Why do TV cameras pick it up but our eyes don’t?
TV cameras have a much higher frequency response than does our vision system, which includes the eyes, the nervous system and the brain.
The fact that the rapid flicker doesn’t register is a result of the persistence of vision. Here is one website and there are others. http://freeweb.pdq.net/headstrong/Persist.htm
Cameras don’t have this persistence.
Thanks David! Interesting read.
This is true, but only part of the answer.
If persistence of vision was the only difference between looking at a TV screen directly and looking at one through another camera, we wouldn’t see any flicker. After all, your eyes still have persistence, and the second camera and monitor are flickering just as fast as the first monitor.
The thing that causes the flicker when one camera shows a picture of a monitor is that the both the camera and the monitor are “flickering” on and off all the time (just as David Simmons says) but at different rates, or the same rate but out of sync with each other.
That is, a TV or monitor shows a new still picture on the screen about 30 to 90 times a second, depending on your hardware. A standard TV or movie camera captures a new still image about 24 to 60 times a second, again depending on the hardware.
Even if the two devices use the same rate (say 30 frames per second) the monitor may be only part way through displaying a new image at the exact moment when the camera is taking a picture of the monitor. This causes the “black bar” effect commonly seen. And if the camera’s shutter rate is not the same as the monitors display rate, the blank bar will appear to move around, anything from a slow roll up or down, up to jumping around seemingly randomly.

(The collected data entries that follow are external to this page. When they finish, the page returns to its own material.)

-- ==== Sys2Proof/WellFormed.lean ====
section
/-! DEFINITION. What is well formed before anything runs: a command word (30_encoding.md R99: it
matches one row of opcode_table.json) and a configuration (00_scope.md R6: the bounds on `N_INST`
and `MAX_FRAME_LEN`). The fields of an `Instr` have the widths of the spec as types, so every
`Instr` is well formed. -/

namespace Sys2Proof

/-- One row of opcode_table.json. -/
structure OpcodeRow where
  mnemonic : String
  mask : Half
  pattern : Half
  deriving DecidableEq, Repr

/-- opcode_table.json, row by row: mnemonic, `mask`, `match`. -/
def opcodeTable : List OpcodeRow := [
    ⟨"CONSTRUCT.P01", 0xFFFF, 0x0100⟩,
    ⟨"CONSTRUCT.P04", 0xFFFF, 0x0400⟩,
    ⟨"CONSTRUCT.P05", 0xFFFF, 0x0500⟩,
    ⟨"INIT_TABLE.P01", 0xFFFF, 0x1100⟩,
    ⟨"INIT_TABLE.P04", 0xFFFF, 0x1400⟩,
    ⟨"INIT_TABLE.P05", 0xFFFF, 0x1500⟩,
    ⟨"TABLE_READ.P01", 0xFF00, 0x2100⟩,
    ⟨"TABLE_READ.P04", 0xFF00, 0x2400⟩,
    ⟨"TABLE_READ.P05", 0xFF00, 0x2500⟩,
    ⟨"CRC_STEP.P01", 0xFF00, 0x3100⟩,
    ⟨"CRC_STEP.P04", 0xFF00, 0x3400⟩,
    ⟨"CRC_STEP.P05", 0xFF00, 0x3500⟩] ++ [
    ⟨"COMPUTE_CRC.P01", 0xFF00, 0x4100⟩,
    ⟨"COMPUTE_CRC.P04", 0xFF00, 0x4400⟩,
    ⟨"COMPUTE_CRC.P05", 0xFF00, 0x4500⟩,
    ⟨"TRY_PROTECT.P01", 0xFFFF, 0x5100⟩,
    ⟨"TRY_PROTECT.P04", 0xFFFF, 0x5400⟩,
    ⟨"TRY_PROTECT.P05", 0xFFFF, 0x5500⟩,
    ⟨"TRY_FORWARD.P01", 0xFFFF, 0x6100⟩,
    ⟨"TRY_FORWARD.P04", 0xFFFF, 0x6400⟩,
    ⟨"TRY_FORWARD.P05", 0xFFFF, 0x6500⟩,
    ⟨"CHECK.P01", 0xFFFF, 0x7100⟩,
    ⟨"CHECK.P04", 0xFFFF, 0x7400⟩,
    ⟨"CHECK.P05", 0xFFFF, 0x7500⟩]

/-- The word has the row's fixed bits. -/
def OpcodeRow.covers (r : OpcodeRow) (w : Half) : Bool :=
  w &&& r.mask == r.pattern

/-- R99: a command word is legal exactly when it matches one row of opcode_table.json. -/
def legalWord (w : Half) : Bool :=
  opcodeTable.any (·.covers w)

/-- R6: `MAX_FRAME_LEN` is "a natural number at least 7 (= H(04) + 1, so every profile can carry a
one-byte payload) or unbounded". The other fields take every value of their widths. -/
def Config.wf (c : Config) : Bool :=
  match c.maxFrameLen with
  | none => true
  | some m => 7 ≤ m

/-- R6: `N_INST` is at least 1. -/
def wfInstCount (n : Nat) : Bool := 1 ≤ n

end Sys2Proof
end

There are ways to sync a TV or movie camera with a monitor or TV, and when this is done, you don’t see any flicker, even though the camera can have a higher “scan rate” than your eyes.
Ugly
This is the “sampling error” phenomenon, or stroboscopic effect. It is the same thing that often causes wagon wheels to appear to go backwards in oaters.
To see this at home with your TV, try placing an electric fan in front of the screen. By viewing the redrawing screen through the spaces between the moving fan blades, you should be able to see a clear flickering pattern.